Heap sort (heap sort)

• The large top heap can be sorted in ascending order using the characteristics of the heap, and the small top heap can be sorted in descending order. First, the ordered sequence is built into a large top pile, which makes the top node of the heap the largest, the heap top node and the heap tail exchange position, the heap length minus 1, the remainder node is adjusted to the heap, and the secondary large value node is obtained. Repeat this process to get an ascending sequence

void HeapSort(int a[],int n){    Heap H;    MakeHeap(H,a,n,n+2,1,lessPrior);    int e;    forint0; i -- ){        if(RemoveFirsHeap(H,e) )            printf("%d ",e);    }}

Bubble sort (Bubble sort)

• During the first bubbling process, first and second records are compared, and if reversed, the position is swapped. Then in comparing the second and third records, proceed sequentially until the n-1 and nth records are compared, at which point the nth record is the largest.
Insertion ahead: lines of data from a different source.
/-- Lane `k` of application `j` of a slot, computed from the operands that the application reads (R22, R28). -/
def Sys2Proof.laneOf (e : Env) (f : Fields) (o : OpInfo) (g : LaneFn) (outs : List Lanes) (j k : Nat) : Word × BitVec 5 :=
  let src (fld v : Nat) : Lanes := e.vec (earlier e f o outs j) j fld v
  g (src 0 (fieldA f o j)) (src 1 (fieldB f o j)) (if o.d.reads then src 2 (fieldD f o j) else []) (e.rs j) k

/-- The formats of the special functions with their canonical NaN, one, one half, infinity and sign bit. -/
def Sys2Proof.specialFormats : List (Fmt × Nat × Nat × Nat × Nat × Nat) := [
  (fmtF32, 0x7FC00000, 0x3F800000, 0x3F000000, 0x7F800000, 0x80000000),
  (fmtBf16, 0x7FC0, 0x3F80, 0x3F00, 0x7F80, 0x8000)]

/-- The lane of a widening conversion: the value itself, without a flag (R173). -/
def Sys2Proof.isWide (r : Word × BitVec 5) (x : Machine.Num) : Prop :=
  r.2 = 0 ∧ match x with
  | .nan => r.1 = 0x7FC00000
  | .inf s => r.1 = if s then 0xFF800000 else 0x7F800000
  | .fin s n d e => (f32 r.1).eq (.fin s n d e) = true ∧ (f32 r.1).neg = s

/-- The vector instructions (R28, R162 to R176, R179, R181): every active lane of a destination takes the value that the
instruction gives it from the latched sources, an inactive one 0 where the destination is a pipe and its old value where it is a
register, as do the bits outside the half or byte of a narrowing `vcvt`; with an EXT word the applications follow one another,
each seeing the registers that those before it wrote, and their results become visible together. The flags of all active lanes
are raised; where FMODE enables one of them, the slot raises FP with flags that it would have raised in TADDR, and writes
nothing. The special functions (R179, R180), with flags NV 16, DZ 8, OF 4, UF 2 and NX 1. A NaN gives the canonical NaN;
infinities, zeros and negative values give what R180 lists; results beyond the largest finite value give an infinity with OF and
NX. 2^x of an integer, log2 of a power of two, 1 / x, √ of a square and 1 / √ of an even power of two are the exact value,
rounded to nearest even; tanh and the logistic function far from 0 are the value next to their limit. Conversions of a lane
(R173, R174, R176). A narrowing `vcvt` puts the rounded code into its half or byte, a six-bit code with zeros above it; widening
kinds are exact and raise no flag; a conversion to an integer rounds, sets NX where that is inexact, and saturates with NV, as a
NaN gives 0. `vround` keeps the rounded value as f32, and one to E4M3 changes no later conversion to E4M3. `vdeq` multiplies the
element, the scale of its block and the band. -/
def Obligations.VectorResults : Prop :=
  (∀ (i : Instr) (s : State) (e : Env) (f : Fields) (o : OpInfo) (l : Nat) (g : LaneFn), Runs s e → entry i = some (f, o) →
     laneRow e i = some (l, g) →
     ∃ outs : List Lanes, outs.length = repeats f o + 1 ∧
       (∀ j v, outs[j]? = some v → ∀ k, k < 1024 →
         lane v k = if e.b.latch.active.getLsbD k then (laneOf e f o g outs j k).1 else 0) ∧
       let flags := (List.range (repeats f o + 1)).foldl (fun fl j =>
         (List.range 1024).foldl (fun fl k =>
           if e.b.latch.active.getLsbD k then fl ||| (laneOf e f o g outs j k).2 else fl) fl) 0
       let te : BitVec 5 := e.b.latch.ctl.fmode.extractLsb' 4 5
       (te &&& flags = 0 → exec i s = .next ((outs.zipIdx.foldl (fun s w =>
           s.writeBits e (fieldD f o w.2) (l + repeats f o) (laneBits i) e.b.latch.active w.1)
         (s.setCtx e.n e.c { e.x with ctl := { e.x.ctl with fflags := e.x.ctl.fflags ||| flags } })).advance e)) ∧
       (te &&& flags ≠ 0 → ∃ fl : BitVec 5, fl &&& ~~~flags = 0 ∧ te &&& fl ≠ 0 ∧
         exec i s = .next (s.slotTrap e e.p.pos 0x10 (fl.setWidth 64)))) ∧
  (∀ f nan one half inf sgn, (f, nan, one, half, inf, sgn) ∈ specialFormats →
     (∀ g ∈ [exp2Of, log2Of, rcpOf, rsqOf, sqrtOf, tanhOf, sigOf], g f .nan = (nan, 0)) ∧
     exp2Of f (.inf true) = (0, 0) ∧ exp2Of f (.inf false) = (inf, 0) ∧
     log2Of f (.inf true) = (nan, 16) ∧ log2Of f (.inf false) = (inf, 0) ∧
     rcpOf f (.inf true) = (sgn, 0) ∧ rcpOf f (.inf false) = (0, 0) ∧
     rsqOf f (.inf true) = (nan, 16) ∧ rsqOf f (.inf false) = (0, 0) ∧
     sqrtOf f (.inf true) = (nan, 16) ∧ sqrtOf f (.inf false) = (inf, 0) ∧
     tanhOf f (.inf true) = (sgn + one, 0) ∧ tanhOf f (.inf false) = (one, 0) ∧
     sigOf f (.inf true) = (0, 0) ∧ sigOf f (.inf false) = (one, 0) ∧
     -- zeros
     (∀ s d e, let sign := if s then sgn else 0;
       exp2Of f (.fin s 0 d e) = (one, 0) ∧ log2Of f (.fin s 0 d e) = (sgn + inf, 8) ∧
       rcpOf f (.fin s 0 d e) = (sign + inf, 8) ∧ rsqOf f (.fin s 0 d e) = (sign + inf, 8) ∧
       sqrtOf f (.fin s 0 d e) = (sign, 0) ∧ tanhOf f (.fin s 0 d e) = (sign, 0) ∧ sigOf f (.fin s 0 d e) = (half, 0)) ∧
     ∀ n e, 0 < n →
       -- values below 0
       log2Of f (.fin true n 1 e) = (nan, 16) ∧ rsqOf f (.fin true n 1 e) = (nan, 16) ∧ sqrtOf f (.fin true n 1 e) = (nan, 16) ∧
       -- results beyond the formats
       (magLt n 1 e 1 1 (-128) = true → ∀ s, rcpOf f (.fin s n 1 e) = ((if s then sgn else 0) + inf, 5)) ∧
       (magLt n 1 e 1024 1 0 = false → exp2Of f (.fin false n 1 e) = (inf, 5) ∧ exp2Of f (.fin true n 1 e) = (0, 3) ∧
         (∀ s, tanhOf f (.fin s n 1 e) = ((if s then sgn else 0) + one, 1)) ∧
         sigOf f (.fin false n 1 e) = (one, 1) ∧ sigOf f (.fin true n 1 e) = (0, 3)) ∧
       -- exact values
       (∀ s (m : Nat), (scaled n 1 e).1 = m * (scaled n 1 e).2 →
         exp2Of f (.fin s n 1 e) = f.round rne (.fin false 1 1 (if s then -m else m))) ∧
       (∀ j : Nat, n = 2 ^ j → log2Of f (.fin false n 1 e) = f.round rne (.ofInt (j + e))) ∧
       (∀ s, rcpOf f (.fin s n 1 e) = f.round rne (.fin s 1 n (-e))) ∧
       (∀ m k, (Machine.Num.fin false n 1 e).eq (.fin false (m * m) 1 (2 * k)) = true →
         sqrtOf f (.fin false n 1 e) = f.round rne (.fin false m 1 k)) ∧
       (∀ k, n < 2 ^ 64 → (Machine.Num.fin false n 1 e).eq (.fin false 1 1 (2 * k)) = true →
         rsqOf f (.fin false n 1 e) = f.round rne (.fin false 1 1 (-k)))) ∧
  (∀ (rm : Rnd) (a d : Word),
     (∀ kind w fmt, (kind, w, fmt) ∈ [(4, 16, fmtBf16), (5, 16, fmtF16), (8, 8, fmtE4M3), (9, 8, fmtE5M2), (10, 8, fmtE2M3),
         (11, 8, fmtE3M2)] → ∀ n, n * w < 32 →
       let r := convertLane rm kind n a d
       let c := fmt.round rm (f32 a)
       r.1.extractLsb' (w * n) w = BitVec.ofNat w c.1 ∧ r.2 = c.2 ∧ c.1 < 2 ^ fmt.width) ∧
     (∀ kind w fmt, (kind, w, fmt) ∈ [(6, 16, fmtBf16), (7, 16, fmtF16), (13, 8, fmtE4M3), (14, 8, fmtE5M2)] → ∀ n, n * w < 32 →
       isWide (convertLane rm kind n a d) (fmt.value (a.extractLsb' (w * n) w).toNat)) ∧
     (∀ n, n < 4 → isWide (convertLane rm 15 n a d) (.ofInt (a.extractLsb' (8 * n) 8).toInt)) ∧
     (∀ kind (i : Int), (kind, i) ∈ [(0, a.toInt), (1, (a.toNat : Int))] →
       let r := convertLane rm kind 0 a d
       let c := fmtF32.round rm (.ofInt i)
       r = (BitVec.ofNat 32 c.1, c.2) ∧ (i.natAbs ≤ 2 ^ 24 → isWide r (.ofInt i))) ∧
     (∀ kind w (lo hi : Int), (kind, w, lo, hi) ∈ [(2, 32, -2147483648, 2147483647), (3, 32, 0, 4294967295), (12, 8, -128,
       127)] →
       ∀ n, n * w < 32 →
       let r := convertLane rm kind n a d
       let put (i : Int) (fl : BitVec 5) : Prop := r.1.extractLsb' (w * n) w = BitVec.ofInt w i ∧ r.2 = fl
       match f32 a with
       | .nan => put 0 16
       | .inf s => put (if s then lo else hi) 16
       | .fin s m q e =>
         let v := roundInt rm s (scaled m q e).1 (scaled m q e).2
         let i : Int := if s then -v.1 else v.1
         if i < lo then put lo 16 else if hi < i then put hi 16 else put i (if v.2 then 1 else 0)) ∧
     (∀ b fmt, (b, fmt) ∈ [(0, fmtE2M1), (1, fmtE2M3), (2, fmtE3M2), (3, fmtE4M3), (4, fmtE5M2), (5, fmtBf16), (6, fmtF16)] →
       let c := fmt.round rm (f32 a)
       isWide ((roundLane rm b a).1, 0) (fmt.value c.1) ∧ (roundLane rm b a).2 = c.2) ∧
     (match f32 a with
       | .fin s m q e =>
         isWide ((roundLane rm 10 a).1, 0) (.fin s (roundInt rm s (scaled m q e).1 (scaled m q e).2).1 1 0)
       | x => isWide (roundLane rm 10 a) x) ∧
     (∀ n, n < 4 → (convertLane rm 8 n (roundLane rm 3 a).1 d).1 = (convertLane rm 8 n a d).1) ∧
     ∀ (v : DWord) (p : Lanes) (l : Nat), l < 1024 →
       let byte (i : Nat) : Nat := ((lane p (i / 4)).extractLsb' (8 * (i % 4)) 8).toNat
       let scale (i : Nat) : Machine.Num := if byte i = 255 then .nan else .fin false 1 1 ((byte i : Int) - 127)
       (v.toNat % 16 = 0 → dequantLane v p l =
         (((fmtE2M1.value (byte (l / 2) / 16 ^ (l % 2) % 16)).mul (fmtE3M5.value (byte (3072 + l / 8)))).1.mul
           (bf16 (v.extractLsb' 16 16))).1) ∧
       (∀ t fmt, (t, fmt) ∈ [(1, fmtE2M3), (2, fmtE3M2)] → v.toNat % 16 = t → ∃ c < 64,
         (∀ k < 6, c.testBit k = (byte (24 * (l / 32) + (6 * (l % 32) + k) / 8)).testBit ((6 * (l % 32) + k) % 8)) ∧
         dequantLane v p l = ((fmt.value c).mul (scale (3072 + l / 32))).1) ∧
       (∀ t fmt, (t, fmt) ∈ [(8, fmtE4M3), (9, fmtE5M2)] → v.toNat % 16 = t →
         dequantLane v p l = ((fmt.value (byte l)).mul (scale (3072 + l / 32))).1))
The second trip bubbles the larger record to the n-1 position until all the records are in order.

void BubbleSort(intintlen){    int t;    int i, j;    // i表示已经排序的个数    for( i = 0len; i ++ ){        // 开始冒泡到len-i，len-i之后表示已经达到最值        for( j = 1len-i; j ++ ){            if( a[j-1] < a[j] ){                t = a[j-1];                a[j-1] = a[j];                a[j] = t;            }        }    

Improved:

void Bubblesort (intA[],int Len){intTintI, J, Flag; Flag =-1;//I indicates the number of rows that have been ordered, (and the number of rows to the end)    //flag indicates a[flag-1,flag. LEN-1] has been ordered sequentially, so no reordering sequence after flag     for(i =0; I <Len; i + +) {if(Flag! =-1) {i =Len-Flag;//Indicates the number of rows that have been orderedFlag =-1; } for(j =1; J <Len-I.; J + +) {if(A[j-1] > A[j]) {flag = J; t = a[j-1]; A[j-1] = A[j];            A[J] = t; }        }    }}

Three implementations of other learning link bubbling sorts

Sorting--A brief analysis of ideas (I.)